Right now, people from all over the world are flocking to Toronto’s downtown, looking for economic opportunity. A recent study, called Decoding Global Talent, by the Boston Consulting Group ranked Toronto the eighth-most popular destination for global talent – ahead of San Francisco, Tokyo, Munich and Copenhagen.

Richard Florida – who moved to Toronto for the opportunity – wrote a story about this report for The Atlantic’s CityLab and prefaced the results by saying:

“Over the past couple of decades, talent has supplanted endowments of natural resources and the technological and industrial prowess of large corporations as the source of economic advantage for nations and cities.”

This talent is looking for a place to live that offers a high quality of place and a high quality of life. They want to live and work downtown and enjoy a high-quality urban lifestyle. They want access to jobs, restaurants, cultural amenities, and parks and recreation areas.

Toronto's rapidly developing South Core district

120,000 people move to Toronto each year – and overwhelmingly they want to live downtown with access to jobs, restaurants, cultural amenities, and parks and recreation areas.

This can be a difficult concept for some to get used to: we compete not with Montreal, but with Paris.

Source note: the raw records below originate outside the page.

-- ==== Sys2Proof/Tests/Slice0.lean ====
section
/-! SUPPORT. Tests of one step or one function each, with values from spec/95_test_vectors.md (V1 to V17) and the worked
examples of the rules; and for every obligation with hypotheses a witness that meets them. -/

namespace Sys2Proof.Tests

open Sys2Proof Sys2Proof.Machine

/-- The step answered a next state with this property. -/
def holds (o : Host.Outcome State Fault Refusal) (p : State → Bool) : Bool :=
  match o with
  | .next t => p t
  | .fault _ => false
  | .refused _ => false

theorem exists_of_holds {o : Host.Outcome State Fault Refusal} {p : State → Bool} (h : holds o p = true) :
    ∃ t, o = .next t ∧ p t = true := by
  cases o with
  | next t => exact ⟨t, rfl, h⟩
  | fault f => cases f
  | refused r => cases h

/-- A core in the reset state at whose next edge the host drives `p`. -/
def ready (p : PinSample) : State := { State.reset with inputs := [p] }

/-- The host drives a reset. -/
def resetPins : PinSample := { PinSample.idle with rst := true, cmdValid := true, cmdOp := 0b11#2 }

/-- The block buffer that holds 61 62 63 and then zeros. -/
def abcBytes : Block := ((Vector.replicate 64 0).set 0 0x61#8).set 1 0x62#8 |>.set 2 0x63#8

/-- The padded block of "abc" (V2). -/
def abcBlock : Block := (abcBytes.set 3 0x80#8).set 63 0x18#8

/-- A core that holds the digest of "abc" (V2). -/
def held : State :=
  { State.reset with
    DG := #v[0xba7816bf#32, 0x8f01cfea#32, 0x414140de#32, 0x5dae2223#32,
      0xb00361a3#32, 0x96177a9c#32, 0xb410ff61#32, 0xf20015ad#32]
    digestValid := true }

/-! ### Well-formedness: which operation may be performed in which phase (R74, R75) -/

theorem test_wellformed :
    (Instr.byte 0x61#8).wellFormedIn Phase.absorb = true ∧ Instr.pad.wellFormedIn Phase.pad = true ∧
    Instr.finish.wellFormedIn Phase.finish = true := by decide

theorem test_illformed_commands :
    Instr.nop.wellFormedIn Phase.pad = false ∧ Instr.init.wellFormedIn Phase.load = false ∧
    (Instr.byte 0x61#8).wellFormedIn Phase.round = false ∧ Instr.final.wellFormedIn Phase.finish = false := by decide

theorem test_illformed_operations :
    Instr.pad.wellFormedIn Phase.load = false ∧ Instr.load.wellFormedIn Phase.absorb = false ∧
    Instr.round.wellFormedIn Phase.update = false ∧ Instr.update.wellFormedIn Phase.round = false ∧
    Instr.finish.wellFormedIn 6#3 = false ∧ Instr.round.wellFormedIn 7#3 = false := by decide

/-! ### Decoding: words written out bit by bit from R70, R72, R75 and V12 -/

theorem test_decode_nop :
    decode (.cmd10 0b0000000000#10) = .ok .nop ∧ decode (.cmd10 0b0011111111#10) = .ok .nop := by decide

theorem test_decode_init :
    decode (.cmd10 0b0100000000#10) = .ok .init ∧ decode (.cmd10 0b0110100101#10) = .ok .init := by decide

theorem test_decode_byte :
    decode (.cmd10 0b1001100001#10) = .ok (.byte 0x61#8) ∧ decode (.cmd10 0b1010000000#10) = .ok (.byte 0x80#8) := by
  decide

theorem test_decode_final :
    decode (.cmd10 0b1100000000#10) = .ok .final ∧ decode (.cmd10 0b1111111111#10) = .ok .final := by decide

theorem test_decode_pad : decode (.phase3 0b001#3) = .ok .pad := by decide
theorem test_decode_load : decode (.phase3 0b010#3) = .ok .load := by decide
theorem test_decode_round : decode (.phase3 0b011#3) = .ok .round := by decide
theorem test_decode_update : decode (.phase3 0b100#3) = .ok .update := by decide
theorem test_decode_finish : decode (.phase3 0b101#3) = .ok .finish := by decide

theorem test_decode_refuses :
    decode (.phase3 0b000#3) = .error .absorb ∧ decode (.phase3 0b110#3) = .error (.reservedPhase 6#3) ∧
    decode (.phase3 0b111#3) = .error (.reservedPhase 7#3) ∧ decodeNat 16 1024 = .error (.notACommandWord 1024) ∧
    decodeNat 8 8 = .error (.notAPhaseCode 8) ∧ decodeNat 24 0 = .error (.noSuchFormat 24) := by decide

theorem test_table_words :
    decodeTableWord 16 0x000 = some .nop ∧ decodeTableWord 16 0x100 = some .init ∧
    decodeTableWord 16 0x2ff = some (.byte 0xff#8) ∧ decodeTableWord 16 0x300 = some .final ∧
    decodeTableWord 8 1 = some .pad ∧ decodeTableWord 8 5 = some .finish ∧ decodeTableWord 8 0 = none := by decide

/-! ### Functions of the datapath -/

/-- V7. -/
theorem test_rotate_and_shift :
    rotr32 0x12345678#32 7 = 0xf02468ac#32 ∧ shr32 0xdeadbeef#32 3 = 0x1bd5b7dd#32 ∧
    add32 0xffffffff#32 1#32 = 0#32 ∧ be32 0x61#8 0x62#8 0x63#8 0x80#8 = 0x61626380#32 := by decide

/-- V7. -/
theorem test_small_sigma :
    smallSigma0 0xdeadbeef#32 = 0xabd31b0b#32 ∧ smallSigma1 0x00000018#32 = 0x000f0000#32 ∧
    smallSigma0 0xffffffff#32 = 0x1fffffff#32 := by decide

/-- V7. -/
theorem test_big_sigma :
    bigSigma0 0x6a09e667#32 = 0xce20b47e#32 ∧ bigSigma1 0x510e527f#32 = 0x3587272b#32 ∧
    bigSigma1 0x00000001#32 = 0x04200080#32 := by decide

/-- V8. -/
theorem test_choose_majority :
    choose 0xffffffff#32 0x12345678#32 0x9abcdef0#32 = 0x12345678#32 ∧
    majority 0xffffffff#32 0x12345678#32 0x9abcdef0#32 = 0x9abcdef8#32 ∧
    choose 0xf0f0f0f0#32 0xaaaaaaaa#32 0x55555555#32 = 0xa5a5a5a5#32 := by decide

/-- V17, general case and the wrap. -/
theorem test_expand_word :
    expandWord 0x12345678#32 0xdeadbeef#32 0x9abcdef0#32 0x0000ffff#32 = 0xb8c4b0b2#32 ∧
    expandWord 0xffffffff#32 0#32 0xffffffff#32 0#32 = 0xfffffffe#32 := by decide

/-- V10, both values of the parameter. -/
theorem test_length_field :
    lengthField (lenMod .bits64 (BitVec.ofNat 61 536870913)) = #v[0, 0, 0, 1, 0, 0, 0, 8] ∧
    lengthField (lenMod .bits32 (BitVec.ofNat 61 536870913)) = #v[0, 0, 0, 0, 0, 0, 0, 8] ∧
    lengthField (lenMod .bits32 (BitVec.ofNat 61 100000000)) = #v[0, 0, 0, 0, 0x2f, 0xaf, 0x08, 0] := by decide

/-- V11. -/
theorem test_hex_characters :
    (hexEncode 0x0123456789abcdef00000000ffffffffa0b1c2d30000000ff000000009af09af#256).extractLsb' 384 128
      = 0x30313233343536373839616263646566#128 ∧
    hexEncode 0#256 = BitVec.ofNat 512 (0x30 * ((256 ^ 64 - 1) / 255)) := by decide +kernel

/-- V4 and V13. -/
theorem test_counts :
    padZeros 56 = 63 ∧ padZeros 1000 = 15 ∧ blockCount 119 = 2 ∧ blockCount 120 = 3 ∧ callEdges 0 = 69 ∧
    callEdges 64 = 199 ∧ callEdges 1000 = 2059 := by decide

/-! ### Operations -/

/-- V15: with a digest on the port. -/
theorem test_nop_keeps_digest : holds (exec .nop held) (fun t => t == held) = true := by decide

/-- V15: `fill = 5`, `len = 5`; the block buffer is kept. -/
theorem test_init_drops_message :
    holds (exec .init { State.reset with fill := 5, len := 5, H := Vector.replicate 8 7, blk := abcBytes })
      (fun t => t.fill == 0 && t.len == 0 && t.H == IV && t.blk == abcBytes && t.phase == 0#3) = true := by decide

/-- V15: with a digest on the port. -/
theorem test_init_clears_digest :
    holds (exec .init held) (fun t => !t.digestValid && t.DG == Vector.replicate 8 0) = true := by decide

/-- V15: `BYTE 0x00` with a digest on the port. -/
theorem test_byte_clears_digest :
    holds (exec (.byte 0x00#8) { held with blk := abcBytes })
      (fun t => !t.digestValid && t.DG == Vector.replicate 8 0 && t.blk[0] == 0 && t.fill == 1 && t.len == 1) = true := by
  decide

/-- V15: the 64th byte, and the wrap of `len` at `2^(LEN_FIELD_BITS-3) - 1`. -/
theorem test_byte_fills_block :
    holds (exec (.byte 0x7a#8) { State.reset with fill := 63, len := 63 })
      (fun t => t.blk[63] == 0x7a#8 && t.blk[62] == 0 && t.fill == 0 && t.len == 64 && t.phase == 2#3) = true := by decide

theorem test_len_wraps :
    lenMod .bits32 (0x1fffffff#61 + 1) = 0 ∧ lenMod .bits64 (0x1fffffffffffffff#61 + 1) = 0 := by decide

/-- V15. -/
theorem test_final_closes :
    holds (exec .final held) (fun t => t.fin && !t.digestValid && t.DG == Vector.replicate 8 0 && t.phase == 1#3) = true := by
  decide

/-- V2: the padding of "abc". -/
theorem test_pad_abc :
    holds (exec .pad { State.reset with blk := abcBytes, fill := 3, len := 3, fin := true, phase := 1#3 })
      (fun t => t.blk == abcBlock && t.mark && t.last && t.phase == 2#3 && t.fill == 3) = true := by decide

/-- V6: 56 bytes; the marker fits and the length field does not, and the second block (V4: `00^62 01 c0`). -/
theorem test_pad_two_blocks :
    holds (exec .pad { State.reset with blk := Vector.replicate 64 0x61#8, fill := 56, len := 56, phase := 1#3 })
      (fun t => t.blk[55] == 0x61#8 && t.blk[56] == 0x80#8 && t.blk[57] == 0 && t.blk[63] == 0 && t.mark && !t.last &&
        holds (exec .pad { t with phase := 1#3 })
          (fun u => u.blk == ((Vector.replicate 64 0).set 62 1#8).set 63 0xc0#8 && u.last)) = true := by decide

Not with Ottawa, but with Singapore, London, New York, San Francisco and Barcelona.

For all of us, this means understanding what makes these cities successful. This means understanding how to meet the challenges of building great communities where people want to live – regardless of their level of income – where businesses want to invest and where people want to visit.

It means learning how to build these communities in an innovative way – with the best approaches from around the world – and ensuring excellence in design, sustainability, development, technology and livability. It means learning how to build the right infrastructure into each community so that it provides a solid foundation for long-term and high-value economic growth. That means infrastructure like transit, parks and public spaces, and high-speed and accessible broadband Internet.

What I am describing for you is what Waterfront Toronto is doing in revitalizing our city’s waterfront.

An artist's rendering of a park for Lower Yonge precinct

Building transit, parks and public spaces, and high-speed and accessible broadband Internet are a cornerstone of Waterfront Toronto's revitalization plan. 

This is a good opportunity for me to remind you of Waterfront Toronto’s mandate. While we were instructed to revitalize the waterfront, we were also left with a set of public policy goals to support, including this one:

Leverage the infrastructure project to deliver key economic and social benefits that enable Toronto to compete aggressively with other top-tier global cities for investment, jobs and people.

So when you think of where the downtown can grow – the remaining areas where we can build new communities – this makes the waterfront something of a last frontier.

It is the last piece of significant land in the downtown, and on the lake, that can be home to these new communities and neighbourhoods.


Toronto's waterfront revitalization is comprised of 800 hectares – about 2,000 acres – of urban brownfield lands.

Toronto's waterfront revitalization area is comprised of 800 hectares – about 2,000 acres – of mostly urban brownfield lands. It is the last significant tract of land to be developed in the city. 

How the waterfront evolves as a place to live, work and play will be very important in determining how successful Toronto is at attracting this global talent and capital and staying economically competitive over the next century. This is what I think of as a long-term economic play.

We’ve still got a lot of waterfront to work with. The total area being redeveloped is 800 hectares – about 2,000 acres – which translates into an area roughly the size of Toronto’s downtown core, from Bathurst Street to Sherbourne Avenue and Front Street to Bloor Street.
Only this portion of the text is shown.